Fig. 4: Risk component analysis
| Period | Current payments in EUR | EUR scenarios | CHF scenarios | EUR/CHF scenarios | |||
|---|---|---|---|---|---|---|---|
| Interest +100 bps | Interest -100 bps | Interest +100 bps | Interest -100 bps | Exchange rate +10% | Exchange rate -10% | ||
| 2009 | -36 269 | 0 | 0 | 0 | 0 | 3 297 | -4 030 |
| 2010 | -36 777 | 0 | 0 | 0 | 0 | 3 343 | -4 086 |
| 2011 | -37 278 | 0 | 0 | 0 | 0 | 3 389 | -4 142 |
| 2012 | -37 772 | 0 | 0 | 0 | 0 | 3 434 | -4 197 |
| 2013 | -38 187 | 0 | 0 | 0 | 0 | 3 472 | -4 243 |
| 2014 | -38 658 | 0 | 0 | 0 | 0 | 3 514 | -4 295 |
| 2015 | -39 141 | 0 | 0 | 0 | 0 | 3 558 | -4 349 |
| 2016 | -39 681 | 0 | 0 | 0 | 0 | 3 607 | -4 409 |
| 2017 | -40 236 | 0 | 0 | 0 | 0 | 3 658 | -4 471 |
| 2018 | -1 206 701 | 0 | 0 | 0 | 0 | 109 700 | -134 078 |
A risk component analysis makes clear the effect of the exchange rate on the payment advantage or disadvantage under the CCS (figure 4). During the term, both the interest payments in CHF and the exchange at the end of the term are subject to – virtually unlimited – currency risk. A 10% movement up or down in EUR/CHF results in the above changes in interest payments and the final exchange.

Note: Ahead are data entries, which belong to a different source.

-- ==== Sys2Proof/Syntax.lean ====
section
/-! DEFINITION. The commands: one constructor per row of spec/opcode_table.json. The operands of
a command are the model's choice (log 5): the table gives none. An operand is what a sender puts
into the command, or what the outside world answers (a sensor reading, a verification result). -/

namespace Sys2Proof

/-- Who makes a dictionary access (02 R43, R46): the session it uses. The source class of a
Courier origin is taken from physical presence when the sequencer orders the access (13 R351). -/
inductive Origin where
  /-- A Courier source address (17 R420). -/
  | courier (addr : BitVec 18)
  /-- Keeper firmware. -/
  | keeper
  /-- The FM API, the 0xC000 mailbox family included (02 Table 2.7). -/
  | fmApi
  /-- One Steward core. -/
  | steward (core : Fin 8)
deriving DecidableEq, Repr

/-- How arbitration for the Courier bus ended (17 R416). -/
inductive Arb where
  /-- The frame went through whole. -/
  | won
  /-- A 1 was overridden within DEST or SRC: the frame waits for the END of the winner. -/
  | lost
  /-- A 1 was overridden after SRC: a second node holds the device's address. -/
  | duplicate
deriving DecidableEq, Repr

/-- A change of a vote that no other command brings about (16 Table 16.2). -/
inductive VoteChange where
  /-- The Steward vote register is written. -/
  | steward (v : Fin 4)
  /-- The Keeper vote register is written. -/
  | keeper (v : Fin 4)
  /-- A port whose link is UP enters or leaves L1. -/
  | portL1 (p : PortId) (inL1 : Bool)
  /-- The hardware's own votes (lodgings, ports, movers) have changed with the state. -/
  | hardware
deriving DecidableEq, Repr

/-- What a debug access is for (13 Table 13.6). -/
inductive DebugTarget where
  /-- IDCODE of the debug access port. -/
  | idcode
  /-- Steward trace buffers and performance counters. -/
  | stewardTrace
  /-- Halt, step, registers and memory of Steward cores. -/
  | stewardInvasive
  /-- Keeper trace and counters. -/
  | keeperTrace
  /-- Halt the Keeper pair, step it, reach its registers and memory. -/
  | keeperInvasive
  /-- Let the halted Keeper pair run again. -/
  | keeperRun
  /-- A line of Steward memory, by die in order: read, or written. -/
  | stewardMemory (line : Fin 98304) (write : Option Line)
  /-- A line of Keeper memory: read, or written. -/
  | keeperMemory (line : Fin 16384) (write : Option Line)
  /-- A way of a set of the management L2: its data read, or written. -/
  | l2Line (set : Fin 1024) (way : Fin 16) (write : Option Line)
  /-- A structure of the datapath. -/
  | datapath
deriving DecidableEq, Repr


/-- What a word of retention SRAM holds (02 Table 2.10). -/
inductive Retained where
  /-- A NIGHT-class value of the dictionary, by its key. -/
  | value (key : Nat)
  /-- A record of the error log, by its number. -/
  | logRecord (seq : Nat)
  /-- The digests of R56 and 07 Table 7.7, the wrapped keys, or the kept high-water marks. -/
  | sealing
deriving DecidableEq, Repr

- The idea of interest-reduction can be misleading. In the overview below, this term is not meant to denote “risk-free reduction of interest payments”. In order to reduce interest payments in the overview, derivatives are used, which entails a separate risk. Thus, the initial temporary reduction in interest payments can lead to a significant increase in certain cases. It is absolutely necessary that this possibility be addressed in the consultation between the bank and the customer.